AYM, iptal kararının yaratacağı olası hukuksal boşluğu göz önünde bulundurarak, kararın Resmi Gazete’de yayımlanmasından itibaren 12 ay sonra yürürlüğe gireceğini belirtti. Bu süre zarfında, ilgili mevzuatta gerekli düzenlemelerin yapılması ve yeni bir rektör atama sisteminin oluşturulması bekleniyor.
AYM’nin kararında şu ifadelere yer verildi:
“Dava konusu kuralla YÖK’ün rektör atama sürecinde; devlet üniversiteleri yönünden aday gösterme, vakıf üniversiteleri yönünden mütevelli heyetinin teklifine olumlu görüş verme şeklindeki rolüne son verilmek suretiyle rektör atama usulü değiştirilmiş ayrıca atanma şartları, görev süresi gibi rektör atanmasına ilişkin hükümler madde metninden çıkarılmıştır.”

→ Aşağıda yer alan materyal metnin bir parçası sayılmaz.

-- ==== Sys2Proof/Word.lean ====
section
/-! DEFINITION. The word types of the block: bytes, 16-bit words, register numbers and the 12-bit
address immediate (spec/00_scope.md R6, R8; spec/30_encoding.md R101). All values are unsigned (R8). -/

namespace Sys2Proof

/-- An 8-bit value: a general register, a timer, a byte of memory, an immediate `nn`. -/
abbrev Byte := BitVec 8

/-- A 16-bit value: an instruction word, the index register, the program counter, a stack entry. -/
abbrev Word := BitVec 16

/-- The number of a general register, V0 to VF (spec/10_state.md R31). -/
abbrev Reg := Fin 16

/-- The 12-bit address immediate `nnn` (spec/30_encoding.md R102). -/
abbrev Nnn := BitVec 12

/-- `MEM_SIZE` (R6): addresses 0x000 to 0xFFF. -/
abbrev memSize : Nat := 4096

/-- `FONT_BASE` (R6). -/
abbrev fontBase : Nat := 0x050

/-- `PROG_BASE` (R6), also the reset pc. -/
abbrev progBase : Nat := 0x200

/-- `MAX_ROM` (R6): 4096 - 512 bytes. -/
abbrev maxRom : Nat := 3584

/-- `DISPLAY_W` (R6): columns. -/
abbrev displayW : Nat := 64

/-- `DISPLAY_H` (R6): rows. -/
abbrev displayH : Nat := 32

/-- `STACK_DEPTH` (R6). -/
abbrev stackDepth : Nat := 16

/-- VF, the register that doubles as the flag (spec/10_state.md R32). -/
abbrev regF : Reg := 15

end Sys2Proof
end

Kararda ayrıca “Devlet üniversitelerine rektör atanma şartlarında değişiklik öngören kural, Anayasa’nın İkinci Kısmı’nın Dördüncü Bölümü’nde yer alan kamu hizmetlerine girme hakkına ilişkin düzenleme içerdiğinden Anayasa’nın mülga 91. maddesi uyarınca KHK ile düzenlenemeyecek yasak alanda kalmaktadır” ifadeleri kullanıldı.
Yorumlar kapalı.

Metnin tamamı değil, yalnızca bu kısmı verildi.